1967 Mangos JA, McSherry NR. Sodium transport inhibitory factor in sweat of patients with cystic fibrosis. Science 1967; 158; 135-6. [PubMed]
John Mangos (1932-2016)(fig. 8) was a leading CF researcher at this time. A factor that inhibited sodium transport was detected in the sweat of patients with cystic fibrosis. When the duct system of the rat parotid was perfused with sweat from patients with CF, marked inhibition of sodium reabsorption was observed. Perfusion with sweat from normal subjects caused no change in sodium reabsorption. The authors suggested that the factor may be responsible for the increased sodium concentrations in the sweat of patients with cystic fibrosis (Also Pediatr Res 1967; 1:436; Pediatr Res 1968; 2:378).
Fr. John A. Mangos, MD of San Antonio was Chairman of Pediatrics at the UTHSC-SA, as well as a Greek Orthodox Priest. During his career, he was the founder of the South Texas Aids Center for Children and Families, and founder of Providence Home and Family Services. He was also the former Medical Director of Northside Independent School District.
1968 Danes BS, Bearn AG. A genetic cell marker in cystic fibrosis of the pancreas. Lancet 1968; i: 1061- 1063. [PubMed]
Fibroblasts from many but not all patients with CF, when stained with toluidine blue, showed intracellular metachromasia. The findings depended on many factors and later there was a more detailed report by same authors (J Exp Med 1969; 129:775-793.). However, eventually no significant difference was shown between CF and normal fibroblasts (Spicer et al, 1980 Exp Mol Path 33:104).
1968 Kilburn KH. A hypothesis for pulmonary clearance and its implications. Am Rev Respir Dis 1968; 98:449-463. [PubMed]
Kilburn deduced that deep in the airways there is a tremendous amount of mucus formed probably several litres per day. But by the time the mucus reaches the trachea it has been reduced to a very small amount. So something must be happening in the small airways to absorb the bulk of this liquid.
Prof. John Widdicombe (1925-2011} considers this paper stimulated subsequent research and interest into how the respiratory epithelium transports water and sodium chloride.

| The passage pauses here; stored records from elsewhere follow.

/-- MIGRATE (R80, R81, R83, R84): allocates and charges the destination and queues the move. -/
def State.vcMigrate (s : State) (n : Nat) (c : VcCmd) : VcRes :=
  let e := s.ent n c.page
  if !entValid e then ⟨s, 7, 2⟩
  else if c.tier = 3 then ⟨s, 7, 9⟩
  else if !s.placeOk n c || samePlace e c then ⟨s, 7, 3⟩
  else if entPinned e then ⟨s, 7, 4⟩
  else if s.moving n c.page then ⟨s, 7, 5⟩
  else if 8 ≤ (s.vc.moves.filter fun m => m.tenant == n).length + (Tab.get s.vc.results [] n).length then ⟨s, 7, 8⟩
  else if c.tier = 0 then
    ⟨{ s with vc := { s.vc with moves := s.vc.moves ++ [⟨n, c.page, 0, c.loc % 128, false, []⟩] } }, 0, 0⟩
  else if s.quota n c.tier < s.usedPages n c.tier + 1 then ⟨s, 6, 6⟩
  else match s.pickFrame n c.tier (if c.tier = 1 then c.loc % 128 else c.loc % 4) c.strict with
  | none => ⟨s, 5, 7⟩
  | some k =>
    let s := s.takeFrame k n false
    ⟨{ s with vc := { s.vc with moves := s.vc.moves ++ [⟨n, c.page, c.tier, k % 65536, false, []⟩] } }, 0, 0⟩

/-- PROTECT (R80). -/
def State.vcProtect (s : State) (n : Nat) (c : VcCmd) : VcRes :=
  let e := s.ent n c.page
  if !entValid e then ⟨s, 7, 2⟩
  else if s.moving n c.page then ⟨s, 7, 5⟩
  else
    ⟨(s.setEnt n c.page (BitVec.ofNat 64 (setBits e.toNat 4 3 (b2n c.wr + 2 * b2n c.pin)))).pinFrame e c.pin, 0, 0⟩

/-- A command ends (R79): BUSY clears, STATUS and DETAIL hold the result, VC_CMD_ENTRY the entry; a QUOTA result is counted (R96). -/
def VcRes.finish (r : VcRes) (n page : Nat) : State :=
  let s := if r.status = 6 then r.s.bump (A.VC_QUOTA_REFUSED n) else r.s
  let s := s.fset (A.VC_CMD_STATUS n) F.VC_CMD_STATUS_BUSY 0
  let s := s.fset (A.VC_CMD_STATUS n) F.VC_CMD_STATUS_STATUS r.status
  let s := s.fset (A.VC_CMD_STATUS n) F.VC_CMD_STATUS_DETAIL r.detail
  s.wr (A.VC_CMD_ENTRY n) (s.ent n page)

/-- A write to VC_CMD of tenant `n` (R79): a reserved write starts nothing and is recorded; while BUSY the write is ignored and sets OVERRUN; UNMAP of a moving page waits. DESIGN CHOICE (log entry 70): a reserved write that arrives while BUSY is judged as reserved first and sets no OVERRUN. -/
def State.vcWrite (s : State) (n w : Nat) : State :=
  let c := vcCmd w
  if c.op = 0 ∨ 6 ≤ c.op ∨ bits w 31 30 ≠ 0 ∨ bits w 63 62 ≠ 0 then s.lockViolation (A.VC_CMD n) 2
  else if s.flag (A.VC_CMD_STATUS n) F.VC_CMD_STATUS_BUSY then s.fset (A.VC_CMD_STATUS n) F.VC_CMD_STATUS_OVERRUN 1
  else match c.op with
  | 1 => (s.vcMap n c).finish n c.page
  | 2 =>
    if !entValid (s.ent n c.page) then (VcRes.mk s 7 2).finish n c.page
    else if s.moving n c.page then
      { s.fset (A.VC_CMD_STATUS n) F.VC_CMD_STATUS_BUSY 1 with vc := { s.vc with unmapWait := s.vc.unmapWait ++ [(n, c.page)] } }
    else (VcRes.mk (s.vcUnmap n c.page) 0 0).finish n c.page
  | 3 => (s.vcMigrate n c).finish n c.page
  | 4 => (s.vcProtect n c).finish n c.page
  | _ => (VcRes.mk s 0 0).finish n c.page

/-- May the requester reach the command page of tenant `n` (R79, R96)? Its threads, and the host through the tenant's region, which acts as the tenant. -/
def vcPageOk (who : Who) (n : Nat) : Bool := who == .tenant n && decide (n < 8)

/-- A mapping command by its row. -/
def vcRow (op : Nat) (who : Who) (n page tier cls : Nat) (wr pin strict : Bool) (loc peer : Nat) (s : State) : Out :=
  if vcPageOk who n then .next (s.vcWrite n (VcCmd.word ⟨page, op, tier, cls, wr, pin, strict, loc, peer⟩)) else .next s

/-- MAP (R80). -/
def execMap (who : Who) (n page tier cls : Nat) (wr pin strict : Bool) (loc peer : Nat) (s : State) : Out :=
  vcRow 1 who n page tier cls wr pin strict loc peer s
/-- UNMAP (R80). -/
def execUnmap (who : Who) (n page : Nat) (s : State) : Out := vcRow 2 who n page 0 0 false false false 0 0 s
/-- MIGRATE (R80). -/
def execMigrate (who : Who) (n page tier : Nat) (strict : Bool) (loc : Nat) (s : State) : Out :=
  vcRow 3 who n page tier 0 false false strict loc 0 s
/-- PROTECT (R80). -/
def execProtect (who : Who) (n page : Nat) (wr pin : Bool) (s : State) : Out := vcRow 4 who n page 0 0 wr pin false 0 0 s
/-- QUERY (R80). -/
def execQuery (who : Who) (n page : Nat) (s : State) : Out := vcRow 5 who n page 0 0 false false false 0 0 s

/-- UNMAP_AFTER_MOVE (R79): the UNMAP that waited completes once its page no longer moves. -/
def execUnmapAfterMove (n page : Nat) (s : State) : Out :=
  if !(s.vc.unmapWait.contains (n, page)) || s.moving n page then .next s
  else
    let s := { s with vc := { s.vc with unmapWait := s.vc.unmapWait.filter fun x => x != (n, page) } }
    .next ((VcRes.mk (s.vcUnmap n page) 0 0).finish n page)

/-! ### Migration (R83 to R85) -/

/-- The move a lane takes next: round robin across tenants, or the oldest when TENANT_RR is 0 outside confidential mode. -/
def State.nextMove (s : State) : Option Move :=
  let q := s.vc.moves.filter fun m => !m.lane
  if s.flag A.VC_MIG_CFG F.VC_MIG_CFG_TENANT_RR || s.confMode then
    ((List.range 8).map fun i => (s.vc.rr + i) % 8).findSome? fun n => q.find? fun m => m.tenant == n
  else q.head?

/-- The local base address of a page in T0, T1 or T2. -/
def placeAddr (tier frame : Nat) : Nat :=
  if tier = 0 then t0Base + frame * pageSize else if tier = 1 then frameAddr frame else frameAddr (65536 + frame)

/-- Where a page's source lies, as a location. -/
def entPlace (e : Word) : Loc :=
  if entTier e = 3 then .peer (entFrame e / 65536) (entFrame e % 65536 * pageSize) else .mem (placeAddr (entTier e) (entFrame e))

/-- The domains a move accesses: those of its source and of its destination (R18, R84). -/
def State.moveDoms (s : State) (m : Move) : List Nat :=
  (s.locDoms (entPlace (s.ent m.tenant m.page)) ++ s.locDoms (.mem (placeAddr m.tier m.frame))).eraseDups

/-- Write back and invalidate a page's lines in every cluster cache (R84). -/
def State.flushPage (s : State) (e : Word) : State :=
  match entLines e with
  | some a => s.flushAll a pageSize
  | none => s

1969 Besley GT, Patrick AD, Norman AP. Inhibition of motility of gill cilia of Dreissensia by plasma of cystic fibrosis patients and their parents. J Med Genet 1969; 6:278-80. [PubMed]
Ciliary dyskinesia factor was assayed in fresh water mussel cilia (Dreissensia Polymorpha), which proved to the most satisfactory alternative for cilia inhibition tests.

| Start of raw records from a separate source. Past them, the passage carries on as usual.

/-- The bound job of a partition that has waited longest and whose group is not held. -/
def State.nextWaiting (s : State) (p : Nat) : Option Nat := (s.sch p).waiting.find? fun c => !s.groupHeld (s.ctx c).grp

/-- When no job holds the tiles of a partition, the job that has waited longest comes next (R380, R381): one that was saved begins its restore; one that never started waits for JOB_START. -/
def State.admitNext (s : State) (p : Nat) : State :=
  let h := s.sch p
  match h.cur, s.nextWaiting p with
  | none, some c =>
    if (s.ctx c).st = 2 then s.setSch p { h with cur := some c, phase := .restore, waiting := h.waiting.filter fun d => d != c, tEnd := s.now } else s
  | _, _ => s

/-- A job leaves its partition's schedule. -/
def State.unschedule (s : State) (p c : Nat) : State :=
  let h := s.sch p
  let h := { h with waiting := h.waiting.filter fun d => d != c }
  (s.setSch p (if h.cur = some c then { h with cur := none, phase := .run } else h)).admitNext p

/-- Remove what is left of a job: messages, halo rows, its tiles, its record, its place in the schedule. -/
def State.dropJob (s : State) (c : Nat) : State :=
  let x := s.ctx c
  let s := match s.job c with
    | none => s
    | some j =>
      let s := s.discardMsgs c j
      let s := s.haloDiscard c j.tenant
      let s := s.clearTiles (j.tiles.filter fun t => (s.tile t).job == some c)
      s.setJob c none
  let s := { s with hg := { s.hg with wdrawn := s.hg.wdrawn.filter fun w => w.cmd.ctx != c } }
  s.unschedule x.part c

/-- A packet whose journal entry was being written stays unaccepted (R349, R350): a job dispatched for it ends without effect, and its ring is examined again. -/
def State.unaccept (s : State) (e : JEnt) : State :=
  let s : State := { s with hg := { s.hg with jr := s.hg.jr.filter fun f => f != e } }
  let s := if e.ctx = 0xFFFF then s else (s.dropJob e.ctx).freeCtx e.ctx
  s.rescan e.ring

/-- A ring becomes disabled (R373): no further packet of it is accepted. -/
def State.disableRing (s : State) (r : Nat) : State :=
  let s := s.setRing r { s.ringSt r with enabled := false }
  match s.writing r with
  | some e => s.unaccept e
  | none => s

/-- The threads of a gated job find the time of acceptance in s6 of each rank's thread 0 (R103, log entry 74). -/
def State.openGate (s : State) (c : Nat) : State :=
  let s := s.setCtx c { s.ctx c with tval := s.time }
  match s.job c with
  | some j => j.tiles.foldl (fun s t => s.setThread t 0 ((s.thread t 0).setX 6 (BitVec.ofNat 64 s.time) false)) s
  | none => s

1969 Crawfurd M d’A. Experience of the cilia test for a factor in the serum of patients and carriers of cystic fibrosis. Proc. 5th International CF Conference, Cambridge Sept 1969. 42- 48.
There was great interest in the “CF factor” and Dr Martin Crawfurd, working in Leeds, studied our patients using the cilia of fresh water mussels. He obtained positive results on 11 of 12 patients with CF, 150 of 163 parents, 28 of 47 siblings and 15 of 162 controls.

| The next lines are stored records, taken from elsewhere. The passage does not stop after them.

/-! ### The energy detector and the Seep event (R406, R410, R437 to R439) -/

/-- A Seep event fires at the end of frame `f` whose run began at frame `f0` (R410, R411): PENDING is wake source 1 (R480). An Off D1 holds no counter. -/
def State.seep (s : State) (f0 f : Nat) : State :=
  let s := s.bump A.AU_EVENT_COUNT
  if s.flag A.AU_EVENT_CTRL F.AU_EVENT_CTRL_PENDING then s.bump A.AU_EVENT_MERGED
  else
    let s := s.wr A.AU_EVENT_ONSET (BitVec.ofNat 64 (160 * f0))
    let s := s.wr A.AU_EVENT_FIRE (BitVec.ofNat 64 (160 * (f + 1)))
    let s := s.fset A.AU_EVENT_CTRL F.AU_EVENT_CTRL_PENDING 1
    let s := if (s.rn.st = 5 ∨ s.rn.st = 3) ∧ (s.dom 1).st ≠ .off then s.bump A.RN_EVENTS_UNSERVED else s
    s.srcAssert 1 false

/-- Is the detector's source zero by the front end's settings (R439)? -/
def State.detSilent (s : State) : Bool :=
  let src := bits s.au.cfg 2 0
  (src == 1 && s.flag A.AU_CLK_CFG F.AU_CLK_CFG_LISTEN_MICS) || (src == 3 && !s.flag A.AU_CLK_CFG F.AU_CLK_CFG_BC_EN)

/-- The floor after a frame (R438). -/
def floorAfter (floor e down rise fmin : Nat) : Nat :=
  max fmin (if e < floor then floor - (floor - e) / 2 ^ down else floor + min rise (e - floor))

/-- AUDIO_FRAME_END (R406, R437, R438): the detector judges the frame that has just ended. `e` is the measured energy of the source that SRC selects (the band-pass is not given exactly; R437 bounds it). A floor written during the frame is the floor of the next (log entry 37). -/
def execAudioFrameEnd (e : Nat) (s : State) : Out :=
  let i := s.auIdx
  if i % 160 ≠ 0 ∨ i / 160 ≤ s.au.judged then .next s
  else
    let f := i / 160 - 1
    let a := s.au
    let silent := s.detSilent
    let e := if silent then 0 else min e 30720
    let above := !a.muted && !silent && decide (a.floor + a.margin ≤ e)
    let floor := if a.floorW then s.fget A.AU_FLOOR F.AU_FLOOR_FLOOR
      else if a.muted then a.floor
      else min 32767 (floorAfter a.floor e (bits a.cfg 10 7) (bits a.cfg 18 11) a.floorMin)
    let run := if above then a.run + 1 else 0
    let on := bits a.cfg 6 3
    let fired := on != 0 && run == on
    let ent := natLe 8 a.t0 ++ natLe 2 e ++ natLe 2 a.floor ++ natLe 4 (b2n above + 2 * b2n a.muted + 4 * b2n fired)
    let s := s.wr A.AU_ENERGY (BitVec.ofNat 64 (e + b2n above * 32768))
    let s := s.fset A.AU_FLOOR F.AU_FLOOR_FLOOR floor
    let s := { s with au := { a with elog := Tab.set a.elog (List.replicate 16 0) (f % 512) ent, muted := false, judged := f + 1, run := run, floor := floor, floorW := false,
                                     cfg := (s.rd A.AU_DET_CFG).toNat, margin := s.fget A.AU_DET_MARGIN F.AU_DET_MARGIN_MARGIN,
                                     floorMin := s.fget A.AU_FLOOR_MIN F.AU_FLOOR_MIN_FLOOR_MIN } }
    let s := if fired then s.seep (f + 1 - run) f else s
    .next s.fetchRun

/-- ACK clears PENDING (R410). -/
def State.seepAck (s : State) : State := s.fset A.AU_EVENT_CTRL F.AU_EVENT_CTRL_PENDING 0

/-- AU_EVENT_ACK (R410); a firing of the same cycle is the command that follows it. -/
def execAuEventAck (who : Who) (s : State) : Out := if s.auOk who then .next s.seepAck else .next s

Although this test was eventually abandoned, on one occasion a positive ‘cilia test’ performed by Dr Martin Crawfurd working in Leeds, caused us to persevere with establishing the diagnosis of CF in a girl aged one year whom we initially thought had Shwachman–Diamond syndrome. She had severe fat malabsorption from early infancy and the jejunal biopsy showed an entirely normal intestinal mucosal histology but the sweat tests, performed by the experienced staff at our reliable laboratory, were repeatedly normal. However, the child eventually developed an abnormal sweat test and the typical clinical features of CF; she eventually died at the age of 25 years from her pulmonary disease caused by the chronic Pseudomonas infection.